Extract the node_features:

[6]:
node_data = node_data.set_index("id")
attribute_df = node_data["attr"].apply(pd.Series)
node_data = attribute_df.drop(labels=["ID"], axis=1)
node_features = pd.DataFrame(node_data["features"].values.tolist(), index=node_data.index)
node_data.head(5)
[6]:
features subject
id
0 [0, 0, 0, 0, 0, 0, 0, 0, 0, 0, 0, 0, 0, 0, 0, ... Neural_Networks
1 [0, 0, 0, 0, 0, 0, 0, 0, 0, 0, 0, 0, 1, 0, 0, ... Rule_Learning
2 [0, 0, 0, 0, 0, 0, 0, 0, 0, 0, 0, 0, 0, 0, 0, ... Reinforcement_Learning
3 [0, 0, 0, 0, 0, 0, 0, 0, 0, 0, 0, 0, 0, 0, 0, ... Reinforcement_Learning
4 [0, 0, 0, 0, 0, 0, 0, 0, 0, 0, 0, 0, 0, 0, 0, ... Probabilistic_Methods

We aim to train a graph-ML model that will predict the “subject” attribute on the nodes.

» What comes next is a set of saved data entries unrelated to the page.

-- ==== Sys2Proof/Laws/Store.lean ====
section
/-! SUPPORT. Reading a register or a field after a write: the laws of the register store, of fields, and of the
operations that write them. -/

namespace Sys2Proof.Machine

/-! ### The store -/

theorem storeGet_storeInsert_self (st : RegStore) (x : Nat) (v : Word) : storeGet (storeInsert st x v) x = v.toNat := by
  induction st with
  | nil => simp [storeInsert, storeGet]
  | cons e rest ih =>
    obtain ⟨a, w⟩ := e
    simp only [storeInsert]
    split
    · simp [storeGet]
    · split
      · simp [storeGet]
      · next h => simp [storeGet, h, ih]

theorem storeGet_storeInsert_of_ne (st : RegStore) (x y : Nat) (v : Word) (h : y ≠ x) :
    storeGet (storeInsert st x v) y = storeGet st y := by
  induction st with
  | nil => simp [storeInsert, storeGet, Ne.symm h]
  | cons e rest ih =>
    obtain ⟨a, w⟩ := e
    simp only [storeInsert]
    split
    · simp [storeGet, Ne.symm h]
    · split
      · next hax => subst hax; simp [storeGet, Ne.symm h]
      · simp [storeGet, ih]

theorem storeGet_filter_self (st : RegStore) (x : Nat) : storeGet (st.filter fun e => e.1 != x) x = 0 := by
  induction st with
  | nil => rfl
  | cons e rest ih =>
    obtain ⟨a, w⟩ := e
    by_cases h : a = x <;> simp [h, storeGet, ih]

theorem storeGet_filter_of_ne (st : RegStore) (x y : Nat) (h : y ≠ x) :
    storeGet (st.filter fun e => e.1 != x) y = storeGet st y := by
  induction st with
  | nil => rfl
  | cons e rest ih =>
    obtain ⟨a, w⟩ := e
    by_cases hx : a = x
    · simp [hx, storeGet, ih, Ne.symm h]
    · simp [hx, storeGet, ih]

theorem storeGet_storeSet_self (st : RegStore) (x v : Nat) : storeGet (storeSet st x v) x = v % 4294967296 := by
  simp only [storeSet]
  split
  · next h => rw [storeGet_filter_self, h]
  · simp [storeGet_storeInsert_self]

theorem storeGet_storeSet_of_ne (st : RegStore) (x y v : Nat) (h : y ≠ x) :
    storeGet (storeSet st x v) y = storeGet st y := by
  simp only [storeSet]
  split
  · exact storeGet_filter_of_ne st x y h
  · exact storeGet_storeInsert_of_ne st x y _ h

/-! ### The canonical form -/

/-- No entry holds 0, and addresses rise from above `lo`. -/
def storeAbove (lo : Option Nat) : RegStore → Bool
  | [] => true
  | (a, w) :: rest => w != 0 && (match lo with | some l => decide (l < a) | none => true) && storeAbove (some a) rest

theorem storeWf_eq_above (st : RegStore) : storeWf st = storeAbove none st := by
  have step : ∀ (st : RegStore) (a : Nat) (w : Word), storeWf ((a, w) :: st) = (w != 0 && storeAbove (some a) st) := by
    intro st
    induction st with
    | nil => intro a w; simp [storeWf, storeAbove]
    | cons e rest ih => intro a w; obtain ⟨b, v⟩ := e; simp [storeWf, storeAbove, ih b v, Bool.and_assoc, Bool.and_left_comm]
  cases st with
  | nil => rfl
  | cons e rest => obtain ⟨a, w⟩ := e; simp [step, storeAbove]

theorem storeAbove_mono (st : RegStore) (l a : Nat) (h : l < a) (hs : storeAbove (some a) st = true) :
    storeAbove (some l) st = true := by
  cases st with
  | nil => rfl
  | cons e rest => obtain ⟨b, w⟩ := e; simp [storeAbove] at hs ⊢; exact ⟨⟨hs.1.1, by omega⟩, hs.2⟩

theorem storeAbove_insert (st : RegStore) (lo : Option Nat) (x : Nat) (v : Word) (hv : v ≠ 0)
    (hl : ∀ l, lo = some l → l < x) (hs : storeAbove lo st = true) : storeAbove lo (storeInsert st x v) = true := by
  induction st generalizing lo with
  | nil => cases lo <;> simp_all [storeInsert, storeAbove]
  | cons e rest ih =>
    obtain ⟨a, w⟩ := e
    simp only [storeInsert]
    simp only [storeAbove, Bool.and_eq_true] at hs
    split
    · next hx => cases lo <;> simp_all [storeAbove]
    · split
      · next _ hax => subst hax; cases lo <;> simp_all [storeAbove]
      · next hx hax =>
        have := ih (some a) (by intro l hl'; cases hl'; omega) hs.2
        simp [storeAbove, this]; cases lo <;> simp_all

theorem storeAbove_filter (st : RegStore) (lo : Option Nat) (x : Nat) (hs : storeAbove lo st = true) :
    storeAbove lo (st.filter fun e => e.1 != x) = true := by
  induction st generalizing lo with
  | nil => simp [storeAbove]
  | cons e rest ih =>
    obtain ⟨a, w⟩ := e
    simp only [storeAbove, Bool.and_eq_true] at hs
    by_cases h : a = x
    · simp only [h, List.filter_cons, bne_self_eq_false]
      apply ih
      cases lo with
      | none => cases rest with
        | nil => rfl
        | cons e' r' => obtain ⟨b, w'⟩ := e'; have := hs.2; simp [storeAbove] at this ⊢; exact ⟨this.1.1, this.2⟩
      | some l => exact storeAbove_mono rest l a (by simpa using hs.1.2) hs.2
    · have hb : (a != x) = true := by simp [h]
      simp only [List.filter_cons, hb, if_true, storeAbove, Bool.and_eq_true]
      exact ⟨hs.1, ih _ hs.2⟩

/-- A write keeps the canonical form. -/
theorem storeSet_wf (st : RegStore) (x v : Nat) (h : storeWf st = true) : storeWf (storeSet st x v) = true := by
  rw [storeWf_eq_above] at h ⊢
  simp only [storeSet]
  split
  · exact storeAbove_filter st none x h
  · next hv =>
    refine storeAbove_insert st none x _ ?_ (by simp) h
    intro h0
    apply hv
    have := congrArg BitVec.toNat h0
    simpa using this

/-! ### Registers -/

@[simp] theorem State.reg_setReg_self (s : State) (a v : Nat) : (s.setReg a v).reg a = v % 4294967296 :=
  storeGet_storeSet_self s.regs a v

theorem State.reg_setReg_of_ne (s : State) (a b v : Nat) (h : b ≠ a) : (s.setReg a v).reg b = s.reg b :=
  storeGet_storeSet_of_ne s.regs a b v h

theorem State.regs_wf_setReg (s : State) (a v : Nat) (h : storeWf s.regs = true) : storeWf (s.setReg a v).regs = true :=
  storeSet_wf s.regs a v h

/-! ### Fields -/

theorem Field.insert_div (f : Field) (w v : Nat) : f.insert w v / 2 ^ f.lo = w / 2 ^ (f.lo + f.width) * 2 ^ f.width + v % 2 ^ f.width := by
  have hp : 0 < 2 ^ f.lo := Nat.two_pow_pos _
  have hlt : w % 2 ^ f.lo < 2 ^ f.lo := Nat.mod_lt _ hp
  have : f.insert w v = (w / 2 ^ (f.lo + f.width) * 2 ^ f.width + v % 2 ^ f.width) * 2 ^ f.lo + w % 2 ^ f.lo := by
    simp only [Field.insert]
    conv => lhs; lhs; lhs; rhs; rw [Nat.pow_add, Nat.mul_comm]
    rw [Nat.add_mul, Nat.mul_assoc]
  rw [this, Nat.mul_comm, Nat.mul_add_div hp, Nat.div_eq_of_lt hlt, Nat.add_zero]

/-- A field written reads the value modulo its width. -/
@[simp] theorem Field.extract_insert (f : Field) (w v : Nat) : f.extract (f.insert w v) = v % 2 ^ f.width := by
  simp only [Field.extract, Field.insert_div]
  rw [Nat.mul_comm, Nat.mul_add_mod, Nat.mod_mod]

/-- The cut at 32 bits does not reach a field that lies within 32 bits. -/
theorem Field.extract_cut (f : Field) (w : Nat) (h : f.lo + f.width ≤ 32) : f.extract (w % 4294967296) = f.extract w := by
  simp only [Field.extract]
  have hsplit : (4294967296 : Nat) = 2 ^ f.lo * 2 ^ (32 - f.lo) := by
    rw [← Nat.pow_add]; have : f.lo + (32 - f.lo) = 32 := by omega
    rw [this]
  rw [hsplit, Nat.mod_mul_right_div_self]
  exact Nat.mod_mod_of_dvd _ (Nat.pow_dvd_pow 2 (by omega))

theorem State.get_put_self (s : State) (f : Field) (v : Nat) (h : f.lo + f.width ≤ 32) :
    (s.put f v).get f = v % 2 ^ f.width := by
  simp [State.get, State.put, Field.extract_cut _ _ h]

/-! ### Vectors by number -/

/-- Two changes of an entry that agree on the entry are one. -/
theorem vmod_congr {α : Type} [Inhabited α] {n : Nat} (v : Vector α n) (i : Nat) (f g : α → α) (h : f (vget v i) = g (vget v i)) :
    vmod v i f = vmod v i g := by
  unfold vmod
  split
  · next hi =>
    have e : vget v i = v[i] := by simp [vget, hi]
    rw [e] at h
    simp [h]
  · rfl

/-- The entry that was changed. -/
theorem vget_vmod_self {α : Type} [Inhabited α] {n : Nat} (v : Vector α n) (i : Nat) (f : α → α) (hi : i < n) :
    vget (vmod v i f) i = f (vget v i) := by
  simp [vget, vmod, hi]

/-- What a change of an entry leaves alone. -/
theorem vget_vmod_proj {α β : Type} [Inhabited α] {n : Nat} (v : Vector α n) (i j : Nat) (f : α → α) (g : α → β)
    (h : ∀ x, g (f x) = g x) : g (vget (vmod v i f) j) = g (vget v j) := by
  by_cases hi : i < n
  · by_cases hj : j < n
    · by_cases e : i = j
      · subst e; rw [vget_vmod_self v i f hi, h]
      · simp [vget, vmod, hi, hj, e]
    · simp [vget, vmod, hi, hj]
  · simp [vget, vmod, hi]

theorem State.addSat_get_of_ne (s : State) (f g : Field) (n : Nat) (h : g.addr ≠ f.addr) : (s.addSat f n).get g = s.get g := by
  simp only [State.get, State.addSat, State.put, State.reg_setReg_of_ne _ _ _ _ h]

theorem State.get_put_of_ne (s : State) (f g : Field) (v : Nat) (h : g.addr ≠ f.addr) : (s.put f v).get g = s.get g := by
  simp only [State.get, State.put, State.reg_setReg_of_ne _ _ _ _ h]

/-- A field above the one written is unchanged. -/
theorem Field.extract_insert_above (f g : Field) (w v : Nat) (h : f.lo + f.width ≤ g.lo) :
    g.extract (f.insert w v) = g.extract w := by
  simp only [Field.extract]
  congr 1
  obtain ⟨k, hk⟩ : ∃ k, g.lo = f.lo + f.width + k := ⟨g.lo - (f.lo + f.width), by omega⟩
  have hv : v % 2 ^ f.width < 2 ^ f.width := Nat.mod_lt _ (Nat.two_pow_pos _)
  have e1 : f.insert w v / 2 ^ (f.lo + f.width) = w / 2 ^ (f.lo + f.width) := by
    rw [Nat.pow_add, ← Nat.div_div_eq_div_mul, Field.insert_div, Nat.mul_comm,
      Nat.mul_add_div (Nat.two_pow_pos _), Nat.div_eq_of_lt hv, Nat.add_zero, Nat.pow_add]
  rw [hk, Nat.pow_add 2 (f.lo + f.width) k, ← Nat.div_div_eq_div_mul, e1, Nat.div_div_eq_div_mul]

/-- A field below the one written is unchanged. -/
theorem Field.extract_insert_below (f g : Field) (w v : Nat) (h : g.lo + g.width ≤ f.lo) :
    g.extract (f.insert w v) = g.extract w := by
  have key : ∀ x : Nat, g.extract x = g.extract (x % 2 ^ f.lo) := by
    intro x
    simp only [Field.extract]
    have hsplit : (2 : Nat) ^ f.lo = 2 ^ g.lo * 2 ^ (f.lo - g.lo) := by
      rw [← Nat.pow_add]; congr 1; omega
    rw [hsplit, Nat.mod_mul_right_div_self]
    exact (Nat.mod_mod_of_dvd _ (Nat.pow_dvd_pow 2 (by omega))).symm
  rw [key, key w]
  congr 1
  simp only [Field.insert]
  have hd : (2 : Nat) ^ f.lo ∣ w / 2 ^ (f.lo + f.width) * 2 ^ (f.lo + f.width) + v % 2 ^ f.width * 2 ^ f.lo :=
    Nat.dvd_add (Nat.dvd_trans (Nat.pow_dvd_pow 2 (by omega)) (Nat.dvd_mul_left _ _)) (Nat.dvd_mul_left _ _)
  obtain ⟨q, hq⟩ := hd
  rw [hq, Nat.mul_add_mod, Nat.mod_mod]

/-- Another field of the register written is unchanged. -/
theorem State.get_put_apart (s : State) (f g : Field) (v : Nat) (hg : g.lo + g.width ≤ 32)
    (h : f.lo + f.width ≤ g.lo ∨ g.lo + g.width ≤ f.lo) : (s.put f v).get g = s.get g := by
  by_cases ha : g.addr = f.addr
  · simp only [State.get, State.put, ha, State.reg_setReg_self, Field.extract_cut _ _ hg]
    cases h with
    | inl h => exact Field.extract_insert_above f g _ v h
    | inr h => exact Field.extract_insert_below f g _ v h
  · exact State.get_put_of_ne s f g v ha

theorem State.flag_put_of_ne (s : State) (f g : Field) (v : Nat) (h : g.addr ≠ f.addr) : (s.put f v).flag g = s.flag g := by
  simp only [State.flag, State.get_put_of_ne _ _ _ _ h]

theorem State.flag_put_apart (s : State) (f g : Field) (v : Nat) (hg : g.lo + g.width ≤ 32)
    (h : f.lo + f.width ≤ g.lo ∨ g.lo + g.width ≤ f.lo) : (s.put f v).flag g = s.flag g := by
  simp only [State.flag, State.get_put_apart _ _ _ _ hg h]

theorem State.flag_put_self (s : State) (f : Field) (v : Nat) (h : f.lo + f.width ≤ 32) :
    (s.put f v).flag f = (v % 2 ^ f.width != 0) := by
  simp only [State.flag, State.get_put_self _ _ _ h]

/-! ### Read latches -/

theorem State.latched_latch_self (s : State) (p : Port) (a v : Nat) : (s.latch p a v).latched p a = v % 4294967296 := by
  cases p <;> simp [State.latched, State.latch, portIdx, vmod, storeGet_storeSet_self]

theorem State.latched_latch_of_ne (s : State) (p : Port) (a b v : Nat) (h : b ≠ a) :
    (s.latch p a v).latched p b = s.latched p b := by
  cases p <;> simp [State.latched, State.latch, portIdx, vmod, storeGet_storeSet_of_ne _ _ _ _ h]

end Sys2Proof.Machine
end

These subjects are one of 7 categories:

[7]:
labels = np.array(node_data["subject"])
set(labels)
[7]:
{'Case_Based',
 'Genetic_Algorithms',
 'Neural_Networks',
 'Probabilistic_Methods',
 'Reinforcement_Learning',
 'Rule_Learning',
 'Theory'}

Splitting the data

For machine learning we want to take a subset of the nodes for training, and use the rest for testing. We’ll use scikit-learn again to do this.

[8]:
train_data, test_data = model_selection.train_test_split(
    node_data, train_size=0.1, test_size=None, stratify=node_data["subject"]
)

Converting to numeric arrays

For our categorical target, we will use one-hot vectors that will be fed into a soft-max Keras layer during training.

[9]:
target_encoding = feature_extraction.DictVectorizer(sparse=False)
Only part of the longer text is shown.